The answer in both cases is “no.” Hence, the almost perfect failure of prediction in economics. They resort to calling things black swans, as in unpredictable, rather than realizing the models are based on false assumptions.
Why did you exclude this money from the banking sector, when it’s the single largest source of money? Perhaps, 50:1 or 100:1 depending on the nation. Economics entirely omitted it. It is a similar kind of situation in restaurants.

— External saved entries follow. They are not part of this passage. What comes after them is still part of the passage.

-- ==== Sys2Proof/Proofs/Stamps.lean ====
section
/-! PROOFS. The Stamp Unit (spec/06): the lapping of a full ring, the tether stream, a stamp's encoding and READ
STAMPS. -/

namespace Sys2Proof.Machine

/-! ## Lapping -/

/-- A link whose cursor names a replaced stamp is charged for it. -/
def State.charges (s : State) (gone : Count) (l : Link) : Prop := s.stu.cursor l = gone ∧ s.exempt l gone = false

theorem State.exempt_iff (s : State) (l : Link) (gone : Count) : s.exempt l gone = true
    ↔ l = .tether ∧ s.set.num .stream = 1 ∧ gone.toNat % s.set.nat .decimation ≠ 0 := by
  simp [State.exempt, and_assoc]

theorem State.lapLink_of_charged {s : State} {gone : Count} {l : Link} (charged : s.charges gone l) :
    s.lapLink gone l
      = State.raiseFor { s with stu := (s.stu.putCursor l (gone + 1)).addLost l } .stampsLost l := by
  obtain ⟨named, pays⟩ := charged
  simp [State.lapLink, named, pays]

theorem State.lapLink_of_free {s : State} {gone : Count} {l : Link} (free : ¬ s.charges gone l) :
    ∃ u : StampUnit, s.lapLink gone l = { s with stu := u } ∧ u.lostTether = s.stu.lostTether
      ∧ u.lostCarriage = s.stu.lostCarriage := by
  unfold State.lapLink
  by_cases named : s.stu.cursor l = gone
  · have exempt : s.exempt l gone = true := by
      by_contra pays
      exact free ⟨named, by simpa using pays⟩
    simp only [named, exempt, if_true]
    cases l <;> exact ⟨_, rfl, rfl, rfl⟩
  · simp only [named, if_false]
    exact ⟨s.stu, rfl, rfl, rfl⟩

theorem StampUnit.addLost_lost (u : StampUnit) (l k : Link) :
    (u.addLost l).lost k = if k = l then min 65535 (u.lost k + 1) else u.lost k := by
  cases l <;> cases k <;> rfl

theorem StampUnit.putCursor_lost (u : StampUnit) (l k : Link) (c : Count) : (u.putCursor l c).lost k = u.lost k := by
  cases l <;> cases k <;> rfl

open Classical in
theorem State.lapLink_lost (s : State) (gone : Count) (l k : Link) : (s.lapLink gone l).stu.lost k
    = if k = l ∧ s.charges gone l then min 65535 (s.stu.lost k + 1) else s.stu.lost k := by
  by_cases charged : s.charges gone l
  · rw [State.lapLink_of_charged charged, State.raiseFor_stu]
    simp only [StampUnit.addLost_lost, StampUnit.putCursor_lost, charged, and_true]
  · obtain ⟨u, lapped, tether, carriage⟩ := State.lapLink_of_free charged
    rw [lapped]
    simp only [charged, and_false, if_false]
    cases k <;> assumption

open Classical in
theorem State.lapLink_counts (s : State) (gone : Count) (l k : Link) (n : Fin 16) :
    ((s.lapLink gone l).cnd.counts k)[n]
      = if (k = l ∧ n = 14) ∧ s.charges gone l then min 255 ((s.cnd.counts k)[n] + 1) else (s.cnd.counts k)[n] := by
  by_cases charged : s.charges gone l
  · rw [State.lapLink_of_charged charged, State.raiseFor_counts]
    simp [Condition.audience, Condition.latch, charged]
  · obtain ⟨u, lapped, _⟩ := State.lapLink_of_free charged
    rw [lapped]
    simp [charged]

theorem State.lapLink_set (s : State) (gone : Count) (l : Link) : (s.lapLink gone l).set = s.set :=
  (s.lapLink_touches gone l).set (by simp)

theorem State.lapLink_pendingMark (s : State) (gone : Count) (l : Link) :
    (s.lapLink gone l).stu.pendingMark = s.stu.pendingMark := by
  unfold State.lapLink
  dsimp only
  split
  · split <;> cases l <;> simp [StampUnit.putCursor, StampUnit.addLost]
  · rfl

/-- Lapping one link leaves what the other is charged for. -/
theorem State.lapLink_charges_other (s : State) (gone : Count) {l k : Link} (other : k ≠ l) :
    (s.lapLink gone l).charges gone k ↔ s.charges gone k := by
  simp only [State.charges, State.lapLink_cursor, State.exempt, State.lapLink_set, other, false_and, if_false]

theorem State.writeStamp_full {s : State} {old : Stamp} {kept : List Stamp} (held : s.stu.stamps = old :: kept)
    (full : kept.length = 127) (st : Stamp) :
    let lapped := (State.lapLink { s with stu := { s.stu with stamps := kept } } old.frame .tether).lapLink old.frame
      .carriage
    s.writeStamp st = { lapped with stu := { lapped.stu with stamps := kept ++ [st] } } := by
  intro lapped
  have stamps : lapped.stu.stamps = kept := by rw [State.lapLink_stamps, State.lapLink_stamps]
  have laps : s.lapOldest = lapped := by simp [State.lapOldest, held, full, lapped]
  rw [State.writeStamp, laps]
  dsimp only
  rw [stamps]

/-- Settles O40: the two links are lapped in turn, each by its own cursor and charge. -/
theorem lappedCursorsAreCharged : Obligations.LappedCursorsAreCharged := by
  intro s st old kept held full t named free
  let dropped : State := { s with stu := { s.stu with stamps := kept } }
  let one := dropped.lapLink old.frame .tether
  let both := one.lapLink old.frame .carriage
  have written : t = { both with stu := { both.stu with stamps := kept ++ [st] } } := State.writeStamp_full held full st
  have charges (l : Link) : dropped.charges old.frame l ↔ named l ∧ ¬ free l := by
    have exempt : s.exempt l old.frame = true ↔ free l := s.exempt_iff l old.frame
    rw [← exempt, Bool.not_eq_true]
    cases l <;> rfl
  have second : one.charges old.frame .carriage ↔ dropped.charges old.frame .carriage :=
    dropped.lapLink_charges_other old.frame (by decide)
  have cursor (l : Link) : t.stu.cursor l = if named l then old.frame + 1 else s.stu.cursor l := by
    have kept : t.stu.cursor l = both.stu.cursor l := by
      rw [written]
      cases l <;> rfl
    rw [kept, State.lapLink_cursor, State.lapLink_cursor, State.lapLink_cursor]
    cases l <;> simp [dropped, StampUnit.cursor, named] <;> rfl
  have lost (l : Link) : t.stu.lost l = both.stu.lost l := by
    rw [written]
    cases l <;> rfl
  have counts (l : Link) : t.cnd.counts l = both.cnd.counts l := by rw [written]
  have same (l : Link) : dropped.stu.lost l = s.stu.lost l := by cases l <;> rfl
  refine ⟨by rw [written], ?_, fun l at_ => by rw [cursor, if_pos at_], fun l off => by rw [cursor, if_neg off],
    fun l pays => ?_, fun l spared => ?_, fun l n other => ?_⟩
  · rw [written]
    exact (State.lapLink_pendingMark ..).trans (State.lapLink_pendingMark ..)
  · have charged := (charges l).mpr pays
    rw [lost, counts, State.lapLink_lost, State.lapLink_counts, State.lapLink_lost, State.lapLink_counts, second, same]
    cases l <;> simp [charged, dropped]
  · have uncharged : ¬ dropped.charges old.frame l := by
      rw [charges]
      tauto
    rw [lost, counts, State.lapLink_lost, State.lapLink_counts, State.lapLink_lost, State.lapLink_counts, second, same]
    cases l <;> simp [uncharged, dropped]
  · rw [counts, State.lapLink_counts, State.lapLink_counts]
    simp [other, dropped]

/-! ## The stream -/

theorem State.streamDecision_of_not_ready {s : State} (idle : ¬ s.streamReady = true) : s.streamDecision = s :=
  if_neg idle

theorem State.streamReady_iff (s : State) : s.streamReady = true
    ↔ s.set.num .stream = 1 ∧ s.tlp.up = true ∧ s.tlp.line = none ∧ s.tlp.transmit = [] ∧ s.stu.waiting .tether ≠ [] := by
  simp [State.streamReady, and_assoc]

theorem State.streamDecision_of_ready {s : State} (ready : s.streamReady = true) : s.streamDecision
    = match (s.stu.waiting .tether).dropWhile (steppedOver (s.set.nat .decimation)) with
      | st :: _ => s.sendStamp st
      | [] => { s with stu := { s.stu with
          cursorTether := s.stu.cursorTether + BitVec.ofNat 32 (s.stu.waiting .tether).length } } := by
  exact if_pos ready

theorem steppedOver_iff (k : Nat) (st : Stamp) : steppedOver k st = true ↔ st.frame.toNat % k ≠ 0 := by
  simp [steppedOver]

The reality: Once you understand, it doesn’t matter what the customer orders once the labour and the overhead is fixed. “I am not making money on the chicken dish. I am losing 12$ on a dish, which I sell for 15$. I am overcharging the customer.” Not knowing this, not understanding things such as what the true cost of using your purveyors as your source of interim credit rather than using the financial institution for credit.
These are multimillion-dollar mistakes. I can keep going on, and on, and on, where the first assumptions, almost everything held to be true in the hospitality industry, are absolutely wrong. So, there’s lots of opportunity if you can get someone into a place of willingness to do something generally uncomfortable in our industry, which is this thing called “thinking.”
When you have mispriced your entire array of goods, it comes down to this: Not understanding, every restauranteur has been brainwashed into believing that they have one business, which is to sell food and beverage; the reality is quite different.
The reality: You have two different businesses under one roof, not even in the same industry. You manufacture food. You merely retail beverage. When you manufacture, you have to include the pro rata cost, fixed costs, per product or per customer.
In addition to the variable cost, now, the beverage component is purely discretionary. It’s purely incremental. Therefore, it should be priced as no proportion of the fixed costs in it. What ends up happening, in most restaurants, if you do the forensics correctly, you realize.
They are losing about 75% on the totality of their food sales. If you took away all the beverages, you would see that they are losing the food part at about a 75% loss. That’s the reason that they have to mark up their beverages for an average of 4 times. That’s how they stay alive.
It is two mistakes trying to cancel each other out. You are gouging on the beverage side because you are mispricing on the food side. It is not that they are overcharging or undercharging. They are doing both. You are overcharging on the expensive items.
You are dramatically undercharging on the cheaper items. You are turning your generic customers, unwittingly, with your improper use of math. You turn them into customers who lose money on the food side and aren’t even aware of it.
This terrible so-called solution is to gouge everybody on their beverage purchases, which especially punishes the people who want the finer things, e.g., the nicer bottles of wine or the nicer drinks. They really get gouged. That’s one small example.
Appendix I: Footnotes
[1] Founder, Aeon Hospitality.
[2] Individual Publication Date: April 1, 2021: http://www.in-sightjournal.com/shelton-2; Full Issue Publication Date: May 1, 2021: https://in-sightjournal.com/insight-issues/.
*High range testing (HRT) should be taken with honest skepticism grounded in the limited empirical development of the field at present, even in spite of honest and sincere efforts. If a higher general intelligence score, then the greater the variability in, and margin of error in, the general intelligence scores because of the greater rarity in the population.